Plus important encore, nous sommes ce que nous possédons. Plus de 100 ans après Smith, William James a écrit sur le fait que notre soi n’était pas seulement notre corps et notre esprit, mais tout ce sur quoi nous pouvions revendiquer la propriété, y compris notre propriété matérielle. Ce concept a ensuite été développé dans le concept du moi étendu par le gourou du marketing Russell Belk, qui affirmait en 1988 que nous utilisions la propriété et les biens dès l’âge précoce comme moyen de forger une identité et d’établir un statut.
L’effet de dotation
C’est peut-être pour cette raison que Mien est l’un des mots les plus couramment utilisés par les tout-petits et que plus de 80 % des conflits dans les crèches et les terrains de jeux portent sur la possession de jouets. Avec l’âge (et les avocats), nous développons des moyens plus sophistiqués de résolution des conflits de propriété, mais le lien affectif avec notre propriété en tant qu’extension de notre identité demeure avec nous.
Par exemple, l’effet de dotation, signalé pour la première fois en 1991 par Richard Thaler, Daniel Kahneman et Jack Knetsch, est l’un des phénomènes psychologiques les plus robustes de l’économie comportementale.
Il existe différentes versions de l’effet, mais le plus convaincant est probablement l’observation selon laquelle nous valorisons les mêmes produits (par exemple, des tasses à café) jusqu’à ce que le propriétaire en devienne propriétaire.
Le propriétaire pense alors que sa tasse a une valeur supérieure à celle d’un acheteur potentiel, prêt à payer.

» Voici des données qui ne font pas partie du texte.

-- ==== Sys2Proof/Laws/Port.lean ====
section
/-! SUPPORT. The port register bit by bit: what the block's masked write and the environment's write do. -/

namespace Sys2Proof.Machine

@[simp] theorem Port.width_writeOwn (p : Port) (v : Pins) : (p.writeOwn v).width = p.width := rfl

@[simp] theorem Port.width_writeForeign (p : Port) (f : Nat) : (p.writeForeign f).width = p.width := rfl

@[simp] theorem Port.width_environment (p : Port) (inp : Inputs) : (p.environment inp).width = p.width := by
  unfold Port.environment; cases inp.foreign <;> rfl

/-- The block's mask has exactly the bits below 6 of the register. -/
theorem Port.getLsbD_ownMask (p : Port) (k : Nat) :
    p.ownMask.getLsbD k = (decide (k < p.width) && decide (k < 6)) := by
  rw [Port.ownMask, BitVec.getLsbD_setWidth, BitVec.getLsbD_allOnes]

/-- The masked write (R104): bits 5:0 take the value, the others stay. -/
theorem Port.bit_writeOwn (p : Port) (v : Pins) (k : Nat) :
    (p.writeOwn v).bit k = if k < 6 then (decide (k < p.width) && v.getLsbD k) else p.bit k := by
  simp only [Port.bit, Port.writeOwn, BitVec.getLsbD_or, BitVec.getLsbD_and, BitVec.getLsbD_not,
    Port.getLsbD_ownMask, BitVec.getLsbD_setWidth]
  by_cases h : k < p.width
  · by_cases h6 : k < 6
    · simp [h, h6]
    · simp [h, h6, BitVec.getLsbD_of_ge v k (by omega)]
  · simp [h, BitVec.getLsbD_of_ge p.bits k (by omega)]

/-- The environment's write (R59): bits 5:0 stay, the others take the value. -/
theorem Port.bit_writeForeign (p : Port) (f k : Nat) :
    (p.writeForeign f).bit k =
      if k < 6 then p.bit k else (decide (k < p.width) && f.testBit (k - 6)) := by
  simp only [Port.bit, Port.writeForeign, BitVec.getLsbD_or, BitVec.getLsbD_and, Port.getLsbD_ownMask,
    BitVec.getLsbD_shiftLeft, BitVec.getLsbD_ofNat]
  by_cases h : k < p.width
  · by_cases h6 : k < 6
    · simp [h, h6]
    · simp [h, h6, show k - 6 < p.width by omega]
  · simp [h, BitVec.getLsbD_of_ge p.bits k (by omega)]

/-- `POUT[5:0]` is the six low bits. -/
theorem Port.getLsbD_own (p : Port) (k : Nat) : p.own.getLsbD k = (decide (k < 6) && p.bit k) := by
  simp [Port.own, Port.bit]

/-- The block reads back what it wrote, on a port of at least six bits. -/
theorem Port.own_writeOwn (p : Port) (v : Pins) (h : 6 ≤ p.width) : (p.writeOwn v).own = v := by
  apply BitVec.eq_of_getLsbD_eq
  intro k hk
  rw [Port.getLsbD_own, Port.bit_writeOwn]
  simp [hk, show k < p.width by omega]

/-- The environment never writes `POUT[5:0]` (R59). -/
@[simp] theorem Port.own_writeForeign (p : Port) (f : Nat) : (p.writeForeign f).own = p.own := by
  apply BitVec.eq_of_getLsbD_eq
  intro k hk
  rw [Port.getLsbD_own, Port.getLsbD_own, Port.bit_writeForeign]
  simp [hk]

@[simp] theorem Port.own_environment (p : Port) (inp : Inputs) : (p.environment inp).own = p.own := by
  unfold Port.environment; cases inp.foreign <;> simp

/-- A foreign bit after the environment's turn. -/
theorem Port.bit_environment (p : Port) (inp : Inputs) (k : Nat) (hk : 6 ≤ k) (hw : k < p.width) :
    (p.environment inp).bit k = match inp.foreign with
      | none => p.bit k
      | some f => f.testBit (k - 6) := by
  unfold Port.environment
  cases inp.foreign with
  | none => rfl
  | some f => simp [Port.bit_writeForeign, hw, show ¬ k < 6 by omega]

end Sys2Proof.Machine
end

Ce qui est intéressant, c’est que cet effet est plus prononcé dans les cultures qui favorisent une plus grande construction de soi indépendante par rapport à celles qui promeuvent des notions plus interdépendantes du soi.
Encore une fois, cela correspond au concept de soi étendu où nous sommes définis par ce que nous possédons exclusivement.

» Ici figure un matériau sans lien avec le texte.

end Sys2Proof.Tests
end

section
/-! SUPPORT. Rules for the proofs of every family: each sub-step of a running command as an equation, and what bodies of
micro-steps do to the trace and to the parameters. -/

namespace Sys2Proof.Machine

/-! ## The sub-steps of a running command, forwards -/

theorem runMicro_of_body {ms : List Micro} {ps : List Prim} {s : State}
    (hm : ms[s.step.toNat]? = some (.body ps)) :
    runMicro ms s = .next (completeStep ms.length (runBody ps s)) := by
  simp [runMicro, hm]

theorem runMicro_of_arm {ms : List Micro} {n : Count} {s : State}
    (hm : ms[s.step.toNat]? = some (.wait n)) (hs : s.sub = .arm) : runMicro ms s = .next (waitArm n s) := by
  simp [runMicro, hm, hs]

theorem runMicro_of_run {ms : List Micro} {n : Count} {s : State}
    (hm : ms[s.step.toNat]? = some (.wait n)) (hs : s.sub = .run) : runMicro ms s = .next (waitRun s) := by
  simp [runMicro, hm, hs]

theorem runMicro_of_stop {ms : List Micro} {n : Count} {s : State}
    (hm : ms[s.step.toNat]? = some (.wait n)) (hs : s.sub = .stop) :
    runMicro ms s = .next (completeStep ms.length (waitStop s)) := by
  simp [runMicro, hm, hs]

/-- What one edge of the running command `i` can be, through its micro-step list. -/
theorem exec_next {i : Instr} {s t : State} (h : exec i s = .next t) :
    (∃ ps, (microSteps i)[s.step.toNat]? = some (.body ps) ∧
      t = completeStep (microSteps i).length (runBody ps s)) ∨
    (∃ n, (microSteps i)[s.step.toNat]? = some (.wait n) ∧
      ((s.sub = .arm ∧ t = waitArm n s) ∨ (s.sub = .run ∧ t = waitRun s) ∨
       (s.sub = .stop ∧ t = completeStep (microSteps i).length (waitStop s)))) :=
  runMicro_next (exec_eq_runMicro i s ▸ h)

/-! ## Bodies of micro-steps -/

theorem runBody_cons (p : Prim) (ps : List Prim) (s : State) :
    runBody (p :: ps) s = runBody ps (runPrim s p) := rfl

/-- A body appends one event for each of its `Flush()`es, and no other (R100 to R104). -/
theorem runBody_trace (ps : List Prim) (s : State) :
    ∃ es, (runBody ps s).trace = s.trace ++ es ∧ es.length = ps.count .flush := by
  induction ps generalizing s with
  | nil => exact ⟨[], by simp [runBody]⟩
  | cons p ps ih =>
    obtain ⟨es, htrace, hlen⟩ := ih (runPrim s p)
    rw [runBody_cons, htrace]
    cases p with
    | writeRs v => exact ⟨es, rfl, by simpa using hlen⟩
    | writeEn v => exact ⟨es, rfl, by simpa using hlen⟩
    | writeNib n => exact ⟨es, rfl, by simpa using hlen⟩
    | flush => exact ⟨.out s.v6 :: es, by simp [runPrim], by simpa using hlen⟩

theorem sendSteps_count_flush_le_one {rs : BitVec 1} {b : Byte} {ps : List Prim}
    (h : .body ps ∈ sendSteps rs b) : ps.count .flush ≤ 1 := by
  simp only [sendSteps, List.mem_cons, Micro.body.injEq, reduceCtorEq, false_or, List.not_mem_nil, or_false] at h
  rcases h with rfl | rfl | rfl | rfl | rfl <;> simp

/-- No micro-step of any command flushes twice (R100 to R103, R110). -/
theorem microSteps_count_flush_le_one {i : Instr} {ps : List Prim} (h : .body ps ∈ microSteps i) :
    ps.count .flush ≤ 1 := by
  cases i with
  | setrs v => simp_all [microSteps, setrsSteps]
  | seten v => simp_all [microSteps, setenSteps]
  | setnib n => simp_all [microSteps, setnibSteps]
  | flush => simp_all [microSteps, flushSteps]
  | delay count => simp [microSteps, delaySteps] at h
  | sendi b => exact sendSteps_count_flush_le_one h
  | sendd b => exact sendSteps_count_flush_le_one h

/-! ## The parameters -/

@[simp] theorem runBody_ticksPerMs (ps : List Prim) (s : State) : (runBody ps s).ticksPerMs = s.ticksPerMs := by
  rw [runBody_frame]

@[simp] theorem runBody_pout_width (ps : List Prim) (s : State) : (runBody ps s).pout.width = s.pout.width := by
  induction ps generalizing s with
  | nil => rfl
  | cons p ps ih =>
    rw [runBody_cons, ih]
    cases p <;> rfl

theorem exec_parameters {i : Instr} {s t : State} (h : exec i s = .next t) :
    t.ticksPerMs = s.ticksPerMs ∧ t.pout.width = s.pout.width := by
  rcases exec_next h with ⟨ps, -, rfl⟩ | ⟨n, -, ⟨-, rfl⟩ | ⟨-, rfl⟩ | ⟨-, rfl⟩⟩
  all_goals simp

/-! ## The trace -/

/-- One edge of a running command emits at most one event. -/
theorem exec_trace {i : Instr} {s t : State} (h : exec i s = .next t) :
    t.trace = s.trace ∨ ∃ e, t.trace = s.trace ++ [e] := by
  rcases exec_next h with ⟨ps, hm, rfl⟩ | ⟨n, -, ⟨-, rfl⟩ | ⟨-, rfl⟩ | ⟨-, rfl⟩⟩
  · obtain ⟨es, htrace, hlen⟩ := runBody_trace ps s
    have hone : es.length ≤ 1 := hlen ▸ microSteps_count_flush_le_one (List.mem_of_getElem? hm)
    rw [completeStep_trace, htrace]
    match es, hone with
    | [], _ => exact .inl (List.append_nil _)
    | [e], _ => exact .inr ⟨e, rfl⟩
  · exact .inr ⟨.arm, rfl⟩
  · rcases waitRun_cases s with ⟨-, hw⟩ | ⟨-, -, hw⟩ | ⟨-, -, hw⟩ <;> rw [hw]
    · exact .inl rfl
    · exact .inr ⟨.tick, rfl⟩
    · exact .inl rfl
  · exact .inr ⟨.disarm, rfl⟩

end Sys2Proof.Machine
end

section
/-! SUPPORT. The clock-edge machine and the micro-step level (spec/00_scope.md R10): each part of a clock edge as a
transition of the micro-step level, and where in the edge its *expire* belongs. -/

namespace Sys2Proof.Machine

theorem microRun_cons {e : MicroEvent} {es : List MicroEvent} {s s' : State} (h : microApply s e = some s') :
    microRun (e :: es) s = microRun es s' := by
  simp [microRun, h]

theorem microApply_environment (inp : Inputs) (s : State) :
    microApply (microView s) (.environment inp) = some (microView (environment inp s)) := rfl

theorem microApply_reset (s : State) : microApply (microView s) .reset = some (microView (resetEdge s)) := rfl

theorem microApply_accept {op : Opcode} {arg : Arg} {i : Instr} {s : State} (hp : s.ph = .idle)
    (hd : decode (commandWord op arg) = .ok i) :
    microApply (microView s) (.accept op arg) = some (microView (accept op arg s)) := by
  simp only [microApply, show (microView s).ph = .idle from hp, hd]
  rfl

theorem microApply_expire {s : State} (ht : s.trun = true) (hf : s.tifg = false) :
    microApply (microView s) .expire = some (microView { s with tifg := true }) := by
  simp [microApply, expire, microView, ht, hf]

/-- No body reads or writes `TCNT`. -/
theorem runBody_microView (ps : List Prim) (s : State) : runBody ps (microView s) = microView (runBody ps s) := by
  induction ps generalizing s with
  | nil => rfl
  | cons p ps ih =>
    rw [runBody_cons, runBody_cons, ← ih]
    cases p <;> rfl

theorem waitRun_microView (s : State) : waitRun (microView s) = microView (waitRun s) := by
  unfold waitRun
  rw [apply_ite microView, apply_ite microView]
  rfl

/-- The sequencer does not read `TCNT`, so it does the same at both levels. -/
theorem exec_microView {i : Instr} {s u : State} (h : exec i s = .next u) :
    exec i (microView s) = .next (microView u) := by
  rw [exec_eq_runMicro]
  rcases exec_next h with ⟨ps, hm, rfl⟩ | ⟨n, hm, ⟨hs, rfl⟩ | ⟨hs, rfl⟩ | ⟨hs, rfl⟩⟩
  · rw [runMicro_of_body (s := microView s) hm, runBody_microView]
    rfl
  · exact runMicro_of_arm (s := microView s) hm hs
  · rw [runMicro_of_run (s := microView s) hm hs, waitRun_microView]
  · exact runMicro_of_stop (s := microView s) hm hs

theorem microApply_sequencer {i : Instr} {s u : State} (hu : exec i s = .next u) (hp : s.ph = .exec)
    (hd : decode s.latched = .ok i) : microApply (microView s) .sequencer = some (microView u) := by
  simp only [microApply, show (microView s).ph = .exec from hp, show decode (microView s).latched = .ok i from hd,
    exec_microView hu, nextOf]

/-- With `TRUN = 0` the timer does nothing (R147). -/
theorem timerEdge_of_stopped {pre : State} (post : State) (h : pre.trun = false) : timerEdge pre post = post := by
  simp [timerEdge, h]

/-- The environment's turn keeps the invariant: it writes nothing the invariant speaks of but the port, and not its
width (R59). -/
theorem State.Inv.environment {s : State} (hs : s.Inv) (inp : Inputs) : (environment inp s).Inv where
  portWide := (Port.width_environment s.pout inp).symm ▸ hs.portWide
  ticksRange := hs.ticksRange
  running := hs.running
  idleSub := hs.idleSub
  timerArmed := hs.timerArmed
  period := hs.period
  flagFresh := hs.flagFresh
  lastTick := hs.lastTick
  stopZero := hs.stopZero

/-- The timer of an idle block is stopped (R148). -/
theorem State.Inv.trun_of_idle {s : State} (hs : s.Inv) (hp : s.ph = .idle) : s.trun = false := by
  simpa [hs.idleSub hp] using hs.timerArmed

« C’est à moi » apparaît même chez les plus jeunes
Normalement, l’effet de dotation n’apparaît pas chez les enfants avant l’âge de six ou sept ans environ, mais en 2016, mes collègues et moi avons démontré que vous pouvez l’induire chez les plus jeunes tout-petits si vous les incitez à penser à eux-mêmes dans un simple portrait de manipulations d’images.
Ce qui est remarquable, c’est que l’effet de dotation est faible dans la tribu des Hadza en Tanzanie, qui est l’un des derniers groupes de chasseurs-rassembleurs où la propriété des biens tend à être communale, et qui applique une politique de partage de la demande, si vous le souhaitez.
Si t’en as et que j’en ai besoin, alors donne-le-moi.
Belk a également reconnu que les biens que nous considérons les plus représentatifs de nous-mêmes sont ceux que nous considérons comme les plus magiques. Ce sont les objets sentimentaux qui sont irremplaçables et souvent associés à une propriété intangible ou à une essence qui définit leur authenticité.
Originaire de la notion de forme de Platon, l’essence est ce qui confère l’identité. L’essentialisme règne en psychologie humaine, alors que nous imprégnons cette propriété métaphysique au monde physique.
Cela explique pourquoi nous valorisons les œuvres d’art originales plus que les copies identiques ou impossibles à distinguer.
Pourquoi nous aimerions volontiers avoir une biographie d’Adolf Hitler détaillant ses atrocités, mais nous refuserions viscéralement de lire son livre de cuisine personnel si ce dernier ne mentionne pas ses crimes.
L’essentialisme est la qualité qui rend votre alliance irremplaçable.
Tout le monde ne reconnaît pas son essentialisme, mais il est à l’origine de certains des conflits les plus acrimonieux sur la propriété, qui sont alors sacrés et font partie de notre identité.
De cette manière, les biens ne signalent pas seulement qui nous sommes aux autres, mais nous rappellent qui nous sommes et le besoin d’authenticité que nous avons dans un monde de plus en plus numérique.